Work instruction: Print each line from the start of the records below up through the line where "def crcByte (c" is found, exactly as given.

(Collected data entries)
/-! ### CRC-32C (R369) -/

/-- One bit of the reflected Castagnoli division. -/
def crcBit (c : BitVec 32) : BitVec 32 := if c.getLsbD 0 then (c >>> 1) ^^^ 0x82F63B78 else c >>> 1

/-- One byte folded into the CRC register. -/
def crcByte (c : BitVec 32) (b : Byte) : BitVec 32 :=
  crcBit (crcBit (crcBit (crcBit (crcBit (crcBit (crcBit (crcBit (c ^^^ b.setWidth 32))))))))

/-- CRC-32C of a byte string: initial value and final XOR all ones (R369). -/
def crc32c (bs : List Byte) : BitVec 32 := ~~~(bs.foldl crcByte 0xFFFFFFFF)


end Sys2Proof.Machine

namespace Sys2Proof

open Sys2Proof.Machine

/-! ### Packets (R424 to R426) -/

/-- A packet of the given type, class and destination with every other field zero. -/
def Packet.blank (type tc : Nat) (dst : BitVec 32) : Packet where
  type := BitVec.ofNat 4 type
  tc := BitVec.ofNat 2 tc
  sr := false
  yx := false
  mem := false
  hops := 0
  rsv := 0
  seq := 0
  tag := 0
  rsv2 := 0
  dst := dst
  src := 0
  addr := 0
  sub := 0
  spec := 0
  hchk := 0
  payload := []
  crc := 0

/-- Header bytes 0 to 7 (R425). -/
def Packet.word0 (k : Packet) : Nat :=
  k.type.toNat + 2 ^ 4 * k.tc.toNat + 2 ^ 6 * bit k.sr + 2 ^ 7 * bit k.yx + 2 ^ 8 * bit k.mem
    + 2 ^ 9 * (k.payload.length % 4096) + 2 ^ 21 * k.hops.toNat + 2 ^ 27 * k.rsv.toNat + 2 ^ 32 * k.seq.toNat
    + 2 ^ 48 * k.tag.toNat + 2 ^ 59 * k.rsv2.toNat

/-- Header bytes 0 to 29 (R425). -/
def Packet.head30 (k : Packet) : List Byte :=
  natLe 8 k.word0 ++ natLe 4 k.dst.toNat ++ natLe 4 k.src.toNat ++ natLe 6 k.addr.toNat ++ natLe 2 k.sub.toNat
    ++ natLe 6 k.spec.toNat

/-- HCHK: the low half of the CRC of header bytes 0 to 29 (R425). -/
def Packet.headCheck (k : Packet) : BitVec 16 := (crc32c k.head30).setWidth 16

/-- Flits of a packet (R424). -/
def Packet.flits (k : Packet) : Nat := (36 + k.payload.length + 63) / 64

/-- Every byte of the packet but its last four: header, payload and zero padding (R424). -/
def Packet.body (k : Packet) : List Byte :=
  k.head30 ++ natLe 2 k.hchk.toNat ++ k.payload ++ List.replicate (64 * k.flits - 36 - k.payload.length) 0

/-- The CRC a packet must carry (R424). -/
def Packet.bodyCheck (k : Packet) : BitVec 32 := crc32c k.body

/-- The packet with its check fields computed afresh, as every sender does (R424). -/
def Packet.seal (k : Packet) : Packet :=
  let k1 := { k with hchk := k.headCheck }
  { k1 with crc := k1.bodyCheck }

/-- Byte `n` of the header, 24 ≤ n ≤ 29. -/
def Packet.byte (k : Packet) (n : Nat) : Byte := k.spec.extractLsb' (8 * (n - 24)) 8

/-- The island a packet addressed to the cluster goes to, as R513 numbers islands: a message to the core whose CSP window its
ADDR lies in, its answers to the core their TAG names, MGMT to the CCU island, everything else to the memory island. -/
def Packet.island (k : Packet) : Nat :=
  if k.type = 5 then fld k.addr 20 3
  else if k.type = 6 ∨ (k.type = 4 ∧ k.tc = 3 ∧ k.byte 25 ≠ 0) then fld k.tag 6 3
  else if k.type = 8 then 9
  else 8
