-- ==== Sys2Proof/Machine/Tiles.lean ====
section
/-! DEFINITION. Access to the tile register file through its check bits (R112 to R115, R122, R453), validity of a tile
configuration (R114), the scoreboard (R124), and parity errors of an engine (R456). -/

namespace Sys2Proof.Machine

/-! ### Tile configuration (R114, R138) -/

/-- ROWS as a number. -/
def TileCfg.nRows (t : TileCfg) : Nat := t.rows.toNat
/-- RB, bytes per row (R114). -/
def TileCfg.rb (t : TileCfg) : Nat := 16 * t.rb16.toNat
/-- FMT as a number. -/
def TileCfg.f (t : TileCfg) : Nat := t.fmt.toNat
/-- First TRF byte of the tile: 16 × BASE. -/
def TileCfg.at_ (t : TileCfg) : Nat := 16 * t.base.toNat
/-- The side a tile lies on (R112). -/
def TileCfg.side (t : TileCfg) : Nat := t.base.toNat / 2048
/-- Bytes of the tile. -/
def TileCfg.size (t : TileCfg) : Nat := t.nRows * t.rb

/-- The conditions of R114. -/
def TileCfg.ok (t : TileCfg) : Bool :=
  decide (1 ≤ t.nRows) && decide (t.nRows ≤ 64) && decide (1 ≤ t.rb16.toNat) && decide (t.rb16.toNat ≤ 16)
    && decide (t.f ≤ 10) && decide (t.size ≤ 4096)
    && (t.base.toNat / 2048 == (t.base.toNat + t.nRows * t.rb16.toNat - 1) / 2048)

/-- A TCFG value as the op and the page write it; SRC aside (R138). -/
def TileCfg.ofBits (v : Nat) (src : Bool) : TileCfg where
  rows := BitVec.ofNat 7 v
  rb16 := BitVec.ofNat 5 (v / 2 ^ 7)
  fmt := BitVec.ofNat 4 (v / 2 ^ 12)
  base := BitVec.ofNat 12 (v / 2 ^ 16)
  valid := v / 2 ^ 28 % 2 == 1
  src := src

/-- TCFG[t] as it reads (R138). -/
def TileCfg.bits (t : TileCfg) : Nat :=
  t.rows.toNat + 2 ^ 7 * t.rb16.toNat + 2 ^ 12 * t.fmt.toNat + 2 ^ 16 * t.base.toNat + 2 ^ 28 * bit t.valid
    + 2 ^ 32 * bit t.src

/-- TCFG[t] of a core. -/
def Trf.cfg (k : Trf) (t : Nat) : TileCfg := vget TileCfg.zero k.tiles t

/-- Mark rows of a mask, row r at bit r. -/
def rowsMask (n : Nat) : Dword := maskOf 64 fun r => decide (r < n)

/-- Give TCFG[t] a value, with what R123 says of VALID and TPOISON. -/
def Trf.configure (k : Trf) (t : Nat) (v : TileCfg) : Trf :=
  let old := k.cfg t
  let p := vget 0 k.poison t
  let moved := old.base != v.base || old.rows != v.rows || old.rb16 != v.rb16
  let p1 := if !v.valid then 0 else if moved && p != 0 then p ||| rowsMask v.nRows else p
  { k with tiles := vset k.tiles t v, poison := vset k.poison t p1 }

/-- Change VALID of a tile. -/
def Trf.setValid (k : Trf) (t : Nat) (v : Bool) : Trf := { k with tiles := vmod k.tiles t fun x => { x with valid := v } }

/-- Mark rows of a tile poisoned. -/
def Trf.addPoison (k : Trf) (t : Nat) (m : Dword) : Trf := { k with poison := vmod k.poison t fun p => p ||| m }

/-! ### Bytes of the TRF (R112, R115, R461) -/

/-- Macro group of the TRF of a core (R461). -/
def trfGroup (c : CoreId) : Nat := 66 + 4 * c.val

/-- Read `n` words of the TRF from TRF byte `a` (line × 16 + byte, a multiple of 8). A byte beyond the last line, which
only a configuration that breaks R114 can name, has a free value. -/
def State.trfWords (s : State) (c : CoreId) (src a : Nat) : Nat → Loaded
  | 0 => ⟨[], [], s⟩
  | n + 1 =>
    if a < 65536 then
      let r := s.readWord src (trfGroup c) (a / 8)
      let bs := xorBytes (tgets 0 (s.core c).trf.data a 8) r.diff
      let t := r.s.trfWords c src (a + 8) n
      ⟨bs ++ t.bytes, if r.ue then a / 16 :: t.bad else t.bad, t.s⟩
    else
      let (v, s1) := s.drawDword
      let t := s1.trfWords c src (a + 8) n
      ⟨natLe 8 v.toNat ++ t.bytes, t.bad, t.s⟩

/-- Bank accesses that bytes `a` to `a + n - 1` take: one a line that the TRF has (R112, R140). -/
def trfAccesses (a n : Nat) : Nat := if n = 0 then 0 else min 4096 ((a + n + 15) / 16) - min 4096 (a / 16)

/-- Read `n` bytes of the TRF from TRF byte `a`; `bad` lists lines with an uncorrectable word. -/
def State.trfLoad (s : State) (c : CoreId) (src a n : Nat) : Loaded :=
  let b := a / 8 * 8
  let r := (s.pm (pgTrf c) 0x09 (trfAccesses a n)).trfWords c src b ((a + n + 7) / 8 - a / 8)
  ⟨(r.bytes.drop (a - b)).take n, r.bad, r.s⟩

/-- Write words of the TRF; a word that refuses a partial write keeps its content (R453). -/
def State.trfStoreWords (s : State) (c : CoreId) (src : Nat) : List (Nat × List (Nat × Byte)) → Stored
  | [] => ⟨false, s⟩
  | (w, cs) :: t =>
    if w < 8192 then
      let r := s.writeWord src (trfGroup c) w (decide (8 ≤ cs.length))
      if r.ue then let u := r.s.trfStoreWords c src t; ⟨true, u.s⟩
      else
        let put := fun (k : Trf) =>
          let kept := if r.diff = 0 then k.data else tputs 0 k.data (8 * w) (xorBytes (tgets 0 k.data (8 * w) 8) r.diff)
          { k with data := memPuts kept cs }
        (r.s.updTrf c put).trfStoreWords c src t
    else s.trfStoreWords c src t

/-- Write (TRF byte, value) cells, in ascending order. -/
def State.trfStore (s : State) (c : CoreId) (src : Nat) (cs : List (Nat × Byte)) : Stored :=
  (s.pm (pgTrf c) 0x09 ((cs.map fun x => x.1 / 16).filter (· < 4096)).dedup.length).trfStoreWords c src (groupCells cs)

/-- Record an uncorrectable TRF word on the TRF page (R137, R139): the op that read it, the tile and row it belongs to, and
its line. -/
def State.trfUeErr (s : State) (c : CoreId) (cw opcode tile row line : Nat) : State :=
  s.err (pgTrf c) 10 (BitVec.ofNat 64 (cw + 2 ^ 12 * opcode + 2 ^ 16 * tile + 2 ^ 20 * (row % 64) + 2 ^ 26 * 5))
    (BitVec.ofNat 64 (16 * line + 2 ^ 48))

/-- The tile among `ts` that holds a line, with the row; the first of the list when the configuration has changed since. -/
def Trf.tileAt (k : Trf) (ts : List Nat) (line : Nat) : Nat × Nat :=
  let mine := fun (t : Nat) =>
    let x := k.cfg t
    decide (x.base.toNat ≤ line) && decide (line < x.base.toNat + x.nRows * x.rb16.toNat)
  match ts.find? mine with
  | some t => (t, (line - (k.cfg t).base.toNat) / max 1 (k.cfg t).rb16.toNat)
  | none => (ts.headD 0, 0)

/-- An uncorrectable TRF word ends the task of the engine that reads it (R122); `ts` are the tiles it reads. -/
def State.trfUe (s : State) (c : CoreId) (cw : CsIndex) (opcode : Nat) (ts : List Nat) (line : Nat) : State :=
  let x := (s.core c).trf.tileAt ts line
  (s.trfUeErr c cw.toNat opcode x.1 x.2 line).cause c 0x08

/-! ### Parity errors (R456, R457, R104, R175) -/

/-- Log an event in the ECM's error log; the group and the index bytes of an event that concerns no macro word are left
open by R477. -/
def State.logEvent (s : State) (kind source flags : Nat) (w4 : Option Nat) : State :=
  let (g, s1) := s.drawByte
  match w4 with
  | some x => s1.logError g.toNat kind source flags x
  | none => let (x, s2) := s1.drawWord; s2.logError g.toNat kind source flags x.toNat

/-- A parity error in a value an engine reads: its page captures it, the task aborts with PARITY, the ECM counts and logs
it, the CCU is told (R456, R457). -/
def State.parityError (s : State) (c : CoreId) (page b : Nat) (info0 info1 : Nat) : State :=
  let s1 := (s.err page b (BitVec.ofNat 64 info0) (BitVec.ofNat 64 info1)).cause c 0x0E
  let s2 := ((s1.bumpRf 6 0x120 32 32 1).pm 6 0x06 1).logEvent 5 c.val 0 none
  s2.tell c .parityAbort

end Sys2Proof.Machine
end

Final answer:
/-! ### CRC-32C (R369) -/

/-- One bit of the reflected Castagnoli division. -/
def crcBit (c : BitVec 32) : BitVec 32 := if c.getLsbD 0 then (c >>> 1) ^^^ 0x82F63B78 else c >>> 1

/-- One byte folded into the CRC register. -/
def crcByte (c : BitVec 32) (b : Byte) : BitVec 32 :=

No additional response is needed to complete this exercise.